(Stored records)
======
-- ==== Sys2Proof/Safety.lean ====
section
/-! DEFINITION. What counts as a sound state of the part, in the terms the claims use: the promises the spec makes of
every state, as invariants. -/

namespace Sys2Proof.Machine

/-! ### Capacities and saturation -/

/-- Every counter of a string group is at most 65,535 (R185). -/
abbrev StringCounters.Saturated (c : StringCounters) : Prop :=
  c.ghosts ≤ 65535 ∧ c.unzoned ≤ 65535 ∧ c.lost ≤ 65535 ∧ c.merged ≤ 65535 ∧ c.lockLosses ≤ 65535 ∧
    c.faults ≤ 65535 ∧ c.retries ≤ 65535

/-- Every counter of the link group is at most 65,535 (R185). -/
abbrev LinkCounters.Saturated (c : LinkCounters) : Prop :=
  c.pickupSyncLosses ≤ 65535 ∧ c.synthSyncLosses ≤ 65535 ∧ c.badCrc ≤ 65535 ∧ c.short ≤ 65535 ∧ c.long ≤ 65535 ∧
    c.aborts ≤ 65535 ∧ c.badAddress ≤ 65535 ∧ c.relayDrops ≤ 65535 ∧ c.requestsDropped ≤ 65535 ∧
    c.noticesLost ≤ 65535 ∧ c.repeatSlips ≤ 65535 ∧ c.dropSlips ≤ 65535

/-- The capacities, the saturating counts and the moduli of one string (R15, R37, R107, R131, R185). -/
abbrev StringUnit.Bounded (u : StringUnit) : Prop :=
  u.counters.Saturated ∧ u.queue.length ≤ 8 ∧ u.env.level ≤ levelMax ∧ u.env.peak ≤ levelMax ∧
    u.env.valley ≤ levelMax ∧ u.tracker.history.length ≤ 8 ∧ u.tracker.stale ≤ 4096 ∧ u.tracker.misses ≤ 3 ∧
    u.tracker.candidates.c1.passes ≤ 255 ∧ u.tracker.candidates.c2.passes ≤ 255 ∧
    u.tracker.candidates.c3.passes ≤ 255 ∧ u.tracker.candidates.c4.passes ≤ 255 ∧ u.monitor.clipRun ≤ 255 ∧
    u.monitor.stuckRun ≤ 65535 ∧ u.monitor.retries ≤ 255 ∧ u.tracker.samples ≤ 1048575 ∧
    (∀ i ∈ u.tracker.zero, i.ticks ≤ 16777215) ∧ ∀ i ∈ u.tracker.ref, i.ticks ≤ 16777215

/-- The bytes a side-channel receiver holds (R168). -/
def SideReceiver.bytes (r : SideReceiver) : List Byte := r.getD []

/-- Every queue, buffer and counter of the part is within its capacity (R48, R107, R117, R168, R173, R176, R185). -/
def Bounded (s : State) : Prop :=
  (∀ n, (s.unit n).Bounded) ∧ s.link.Saturated ∧ s.tx.notices.length ≤ 8 ∧ s.answers.length ≤ 4 ∧
    s.relayUp.length ≤ 2 ∧ s.relayDown.length ≤ 2 ∧ (SideReceiver.bytes s.pickup.side).length ≤ 64 ∧
    (SideReceiver.bytes s.synth.side).length ≤ 64

/-! ### The elastic store -/

/-- The fill lies in the range of the store's state, and the write position leads the read position by it (R149, R154). -/
abbrev Store.Sound (st : Store) : Prop :=
  st.write = advance st.read st.fill ∧ (st.state = .halted → st.fill = 0) ∧ (st.state = .prefill → st.fill ≤ 15) ∧
    (st.state = .flowing → 2 ≤ st.fill ∧ st.fill ≤ 30)

/-- The store is sound, and HALTED exactly while the line clock is ABSENT (R149, R157). -/
def StoreClocked (s : State) : Prop := s.store.Sound ∧ (s.store.state = .halted ↔ s.synth.clock = .absent)

/-- How many of the newest records the store may still read or repeat: all it holds, and in FLOWING at least 16 (R154). -/
def Store.runLength (st : Store) : Nat :=
  match st.state with
  | .halted => 0
  | .prefill => st.fill
  | .flowing => max 16 st.fill

/-- The record written `j` writes before the newest. -/
def Store.newest (st : Store) (j : Nat) : FrameRecord := st.slots.get (retreat st.write (j + 1))

/-- The index of the latest frame whose record has been offered to the store. -/
def State.lastOffered (s : State) : Index :=
  match s.inProcess with
  | some w => if w.offered then s.index else s.index - 1
  | none => s.index

/-- The records the store may still read carry consecutive input frame indices up to the latest offered (R158). -/
def StoreConsecutive (s : State) : Prop :=
  (∀ w, s.inProcess = some w → w.index = s.index) ∧
    ∀ j, j < s.store.runLength → (s.store.newest j).index = s.lastOffered - BitVec.ofNat 16 j

/-! ### Tables -/

/-- The ranges of the device record (R180). -/
abbrev DeviceRecord.Sound (d : DeviceRecord) : Prop :=
  1 ≤ d.address ∧ d.address ≤ 126 ∧ 41500 ≤ d.fA ∧ d.fA ≤ 46600 ∧ 32000 ≤ d.fs ∧ d.fs ≤ 96000

/-- The ranges of a string record (R180), with the release threshold below A and S above A (R181). -/
abbrev StringRecord.Sound (r : StringRecord) : Prop :=
  16 ≤ r.attach ∧ r.attach < r.velocitySpan ∧ r.velocitySpan ≤ levelMax ∧ 1 ≤ r.releaseThreshold ∧
    r.releaseThreshold < r.attach ∧ 1 ≤ r.releaseHold ∧ r.releaseHold ≤ 4095 ∧ 4 ≤ r.decayShift ∧ r.decayShift ≤ 15 ∧
    r.lowPassShift ≤ 6 ∧ 1 ≤ r.hysteresisShift ∧ r.hysteresisShift ≤ 6 ∧ 4 ≤ r.tolerance ∧ r.tolerance ≤ 64 ∧
    r.loopShift ≤ 7 ∧ 1 ≤ r.confirm ∧ r.confirm ≤ 8 ∧ r.strikeDeadline ≤ 4095 ∧ r.noteHysteresis ≤ 24 ∧
    9 ≤ r.reattackRatio ∧ r.reattackRatio ≤ 64 ∧ r.reattackGuard ≤ 4095 ∧ 1 ≤ r.glideStep ∧ r.glideStep ≤ 16 ∧
    8 ≤ r.glideInterval ∧ r.glideInterval ≤ 1024 ∧ r.pressInterval ≤ 4095 ∧ 1 ≤ r.clipLevel ∧ r.clipLevel ≤ levelMax ∧
    1 ≤ r.clipCount ∧ r.clipCount ≤ 255 ∧ 1 ≤ r.stuckCount ∧ r.stuckCount ≤ 255 ∧ 1 ≤ r.faultWait ∧ r.faultWait ≤ 15 ∧
    1 ≤ r.faultTest ∧ r.faultTest ≤ 15 ∧ r.dampTime ≤ 65535

/-- The ranges of a zone record (R84). -/
abbrev ZoneRecord.Sound (z : ZoneRecord) : Prop :=
  z.low ≤ 127 ∧ z.high ≤ 127 ∧ 1 ≤ z.channel ∧ z.channel ≤ 16 ∧ -48 ≤ z.transpose ∧ z.transpose ≤ 48 ∧
    1 ≤ z.bendRange ∧ z.bendRange ≤ 24

/-- The ranges of a crosstalk row for target `n`; the own-string entry is 0 (R3, R181). -/
def RowSound (n : StringNo) (row : CrosstalkRow) : Prop :=
  row.get n = 0 ∧ ∀ t, -16384 ≤ row.get t ∧ row.get t ≤ 16383

/-- The range of a velocity curve (R89). -/
def CurveSound (c : Curve) : Prop := ∀ i : Fin 16, 1 ≤ c.get i ∧ c.get i ≤ 127

/-- Every table record is within its ranges (R3, R84, R89, R180, R181). -/
def TablesSound (tb : Tables) : Prop :=
  tb.device.Sound ∧ (∀ n, (tb.strings.get n).Sound) ∧ (∀ n, RowSound n (tb.matrix.get n)) ∧
    (∀ i, (tb.zones.get i).Sound) ∧ ∀ i, CurveSound (tb.curves.get i)

/-! ### One string's blocks agree -/

/-- The context is PENDING. -/
def Context.isPending : Context → Bool
  | .pending _ => true
  | .struck _ | .empty => false

/-- The context is STRUCK. -/
def Context.isStruck : Context → Bool
  | .struck _ => true
  | .pending _ | .empty => false

/-- The blocks of one string agree on its state: OFF with the enable (R20), the tracker and the envelope items (R15, R30,
R39), the note context and the pitch record (R70, R81), the fault cause and timers (R131), the damp timer (R142). No reset is under way, so its queue refuses nothing for one (R127). -/
abbrev StringUnit.Agrees (r : StringRecord) (u : StringUnit) : Prop :=
  (u.state = .off ↔ r.enable = false) ∧
    (u.state.tracked = true → u.tracker.run = .running) ∧
    (u.state.tracked = false →
      u.tracker = .fresh .stopped ∧ u.env.peak = 0 ∧ u.env.valley = 0 ∧ u.env.guard = 0 ∧ u.env.hold = 0) ∧
    (u.state = .off ∨ u.state.faulted = true → u.env.level = 0) ∧
    (u.context.isPending = true ↔ u.state = .attack) ∧ (u.context.isStruck = true ↔ u.state = .sounding) ∧
    (u.pitch ≠ .none ↔ u.context.isStruck = true) ∧ (u.monitor.cause.isSome = true ↔ u.state.faulted = true) ∧
    (u.state = .off → u.monitor = .clear) ∧ (u.monitor.wait ≠ 0 → u.state = .faultWait) ∧
    (u.monitor.test ≠ 0 → u.state = .faultTest) ∧ (u.damp ≠ 0 → u.state = .damped) ∧ u.refusing = false

/-- Every string's blocks agree, and while the pickup receiver is in HUNT no string is in ATTACK, SOUNDING or DAMPED
(R34). -/
def StringsAgree (s : State) : Prop :=
  (∀ n, (s.unit n).Agrees (s.record n)) ∧
    (s.pickup.receiver.state = .hunt → ∀ n, (s.unit n).state.sounds = false)

/-! ### Note groups -/

/-- The channel of a string's open group once the message in flight has completed, or none (R124). -/
def channelAfter (tx : TxState) (n : StringNo) (group : Option Group) : Option Nat :=
  match tx with
  | .sending m =>
    match m.item with
    | .strike n' channel _ => if n' = n then some channel else group.map Group.channel
    | .lift n' => if n' = n then none else group.map Group.channel
    | .shift _ _ | .other => group.map Group.channel
  | .ready | .aborting => group.map Group.channel

/-- The channel of the open group after the records of a queue have been delivered; `none` outside when the records would
strike a group that is open, or shift one on another channel. A SHIFT or LIFT without an open group is discarded (R121). -/
def deliver : Option Nat → List NoteRecord → Option (Option Nat)
  | channel, [] => some channel
  | none, .strike c _ _ _ _ _ :: rest => deliver (some c) rest
  | some _, .strike _ _ _ _ _ _ :: _ => none
  | none, .shift _ _ _ _ _ :: rest => deliver none rest
  | some c, .shift c' _ _ _ _ :: rest => if c = c' then deliver (some c) rest else none
  | _, .lift _ _ :: rest => deliver none rest

/-- The channel of the announced note of a context, or none (R93). -/
def Context.announcedChannel : Context → Option Nat
  | .struck note => if note.announced then note.zone.map ZoneCopy.channel else none
  | .pending _ | .empty => none

/-- The context holds an announced note. -/
def Context.isAnnounced : Context → Bool
  | .struck note => note.announced
  | .pending _ | .empty => false

/-- A STRIKE of string `n` is the message in flight. -/
def strikeInFlight (n : StringNo) : TxState → Bool
  | .sending m =>
    match m.item with
    | .strike n' _ _ => n' == n
    | .shift _ _ | .lift _ | .other => false
  | .ready | .aborting => false

/-- The note groups of one string are whole (R93, R108, R121): delivering what is in flight and what is queued leaves a
group open exactly when the note in progress is announced, on that note's channel; an announced note has a zone, leaves
room for its LIFT, and stands in no MUTED string. -/
abbrev StringUnit.Grouped (mode : OutputMode) (tx : TxState) (n : StringNo) (u : StringUnit) : Prop :=
  deliver (channelAfter tx n u.group) u.queue = some u.context.announcedChannel ∧
    (strikeInFlight n tx = true → u.group = none) ∧
    (u.context.isAnnounced = true → u.context.announcedChannel.isSome = true ∧ u.queue.length ≤ 7 ∧ mode ≠ .muted)

/-- The note groups of every string are whole. -/
def GroupsWhole (s : State) : Prop := ∀ n, (s.unit n).Grouped (s.record n).outputMode s.tx.state n

/-! ### Trackers -/

/-- A period in the range of R58. -/
abbrev periodInRange (t : Nat) : Prop := 65536 ≤ t ∧ t ≤ 67107840

/-- An alive candidate that has passed a test has a last sum of `k` valid intervals, and the history holds its two windows
(R37, R49). -/
def Candidate.Sound (k : Nat) (history : List Nat) (c : Candidate) : Prop :=
  c.alive = true → 1 ≤ c.passes → 2 * k ≤ history.length ∧ ∃ sum, c.lastSum = some sum ∧ 256 * k ≤ sum ∧ sum ≤ 65535 * k

/-- The candidates are sound (R37). -/
def Candidates.Sound (history : List Nat) (c : Candidates) : Prop :=
  c.c1.Sound 1 history ∧ c.c2.Sound 2 history ∧ c.c3.Sound 3 history ∧ c.c4.Sound 4 history

/-- The tracker's items are in the ranges of R37 and R58: valid intervals, k and T exactly in LOCKED, T and J in range, and
sound candidates in SEARCH. -/
def Tracker.Sound (t : Tracker) : Prop :=
  (∀ i ∈ t.history, 256 ≤ i ∧ i ≤ 65535) ∧ (t.lock = .locked ↔ t.k.isSome = true) ∧
    (t.k.isSome = true ↔ t.period.isSome = true) ∧ (∀ p, t.period = some p → periodInRange p) ∧
    (∀ j, t.jump = some j → periodInRange j ∧ t.lock = .locked) ∧
    (t.lock = .search → t.misses = 0 ∧ t.candidates.Sound t.history)

/-- Every string's tracker is sound, with the report of a lock that is due. -/
def TrackersSound (s : State) : Prop :=
  ∀ n, (s.unit n).tracker.Sound ∧ ∀ report, (s.unit n).due.lock = some report → periodInRange report.period

/-! ### Numbers sent -/

/-- The fields of a note record are in range (R87, R88): channel 1…16, note 0…127, velocity 1…127. -/
def NoteRecord.InRange : NoteRecord → Prop
  | .strike channel note velocity _ _ _ => (1 ≤ channel ∧ channel ≤ 16) ∧ note ≤ 127 ∧ 1 ≤ velocity ∧ velocity ≤ 127
  | .shift channel note _ _ _ => (1 ≤ channel ∧ channel ≤ 16) ∧ note ≤ 127
  | .lift _ _ => True

/-- A zone copy is in range (R84). -/
abbrev ZoneCopy.InRange (z : ZoneCopy) : Prop :=
  (1 ≤ z.channel ∧ z.channel ≤ 16) ∧ -48 ≤ z.transpose ∧ z.transpose ≤ 48 ∧ z.bendRange ≤ 24

/-- The numbers of one string that the part sends or reports are in range (R70, R81, R111, R118): notes, channels,
velocities, GLIDE values, PRESS levels, Q and N_raw. -/
def StringUnit.InRange (u : StringUnit) : Prop :=
  (∀ r ∈ u.queue, r.InRange) ∧
    (∀ g, u.glide = some g → (1 ≤ g.channel ∧ g.channel ≤ 16) ∧ -1536 ≤ g.value ∧ g.value ≤ 1536) ∧
    (∀ p, u.press = some p → (1 ≤ p.channel ∧ p.channel ≤ 16) ∧ p.level ≤ 127) ∧
    (∀ g, u.group = some g → (1 ≤ g.channel ∧ g.channel ≤ 16) ∧ g.note ≤ 127) ∧
    (∀ note, u.context = .struck note → note.held ≤ 127 ∧ (∀ z, note.zone = some z → z.InRange) ∧
      ∀ o, note.output = some o → o ≤ 127) ∧
    ∀ q raw, u.pitch = .held q raw ∨ u.pitch = .tracking q raw → q ≤ 8191 ∧ raw ≤ 127

/-- The note that a message in flight delivers at its completion is in range (R124). -/
def TxState.InRange : TxState → Prop
  | .sending m =>
    match m.item with
    | .strike _ channel note => (1 ≤ channel ∧ channel ≤ 16) ∧ note ≤ 127
    | .shift _ note => note ≤ 127
    | .lift _ | .other => True
  | .ready | .aborting => True

/-- Every number the part sends is in range. -/
def NumbersInRange (s : State) : Prop := (∀ n, (s.unit n).InRange) ∧ s.tx.state.InRange

end Sys2Proof.Machine

namespace Sys2Proof.Machine

/-! ### Words the claims use -/

/-- No table step of any string is due. -/
def State.NothingDue (s : State) : Prop := ∀ n, (s.unit n).due = .none

/-- A request would be executed: the clock is PRESENT and the answer queue has room (R164, R176). -/
def State.Serves (s : State) : Prop := s.synth.clock = .present ∧ s.answers.length ≤ 3

/-- The part with one more ANSWER in its queue: address, $10, request kind, tag, result code, quick status, data, CRC, all
as the part stands (R178, R192). -/
def State.answered (kind tag : Byte) (result : Nat) (data : List Byte) (s : State) : State :=
  { s with answers := s.answers ++
      [withCrc ([byte s.tables.device.address, 0x10#8, kind, tag, byte result] ++ s.quick ++ data)] }

/-- The due events of a string that touch only the string, taken in the canonical order (log 3). -/
def StringUnit.settleOwn (tb : Tables) (n : StringNo) (u : StringUnit) : StringUnit :=
  let r := tb.strings.get n
  takeLock tb n (takeLockLoss (takeStale (takeDampExit (takeExpiry tb n (takeRelease r (takeReport tb n u))))))

/-- The message in flight has sent its LAST byte, and its completion is due (R119). -/
def Transmitter.CompletionDue (tx : Transmitter) : Prop :=
  ∃ m, tx.state = .sending m ∧ m.bytes.length ≤ m.position

/-- The other strings of a string. -/
def StringNo.others (n : StringNo) : List StringNo := StringNo.all.filter fun t => t ≠ n

/-- Every invariant of this file. -/
structure Sound (s : State) : Prop where
  bounded : Bounded s
  clocked : StoreClocked s
  consecutive : StoreConsecutive s
  tables : TablesSound s.tables
  agree : StringsAgree s
  groups : GroupsWhole s
  trackers : TrackersSound s
  numbers : NumbersInRange s

end Sys2Proof.Machine
end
======
* YOUR TASK:
Starting at the line in the records above that contains "m.bytes.length ≤ m.position", output every line up to and including the last one, with nothing added.

* TASK OUTPUT:
  ∃ m, tx.state = .sending m ∧ m.bytes.length ≤ m.position

/-- The other strings of a string. -/
def StringNo.others (n : StringNo) : List StringNo := StringNo.all.filter fun t => t ≠ n

/-- Every invariant of this file. -/
structure Sound (s : State) : Prop where
  bounded : Bounded s
  clocked : StoreClocked s
  consecutive : StoreConsecutive s
  tables : TablesSound s.tables
  agree : StringsAgree s
  groups : GroupsWhole s
  trackers : TrackersSound s
  numbers : NumbersInRange s

end Sys2Proof.Machine
end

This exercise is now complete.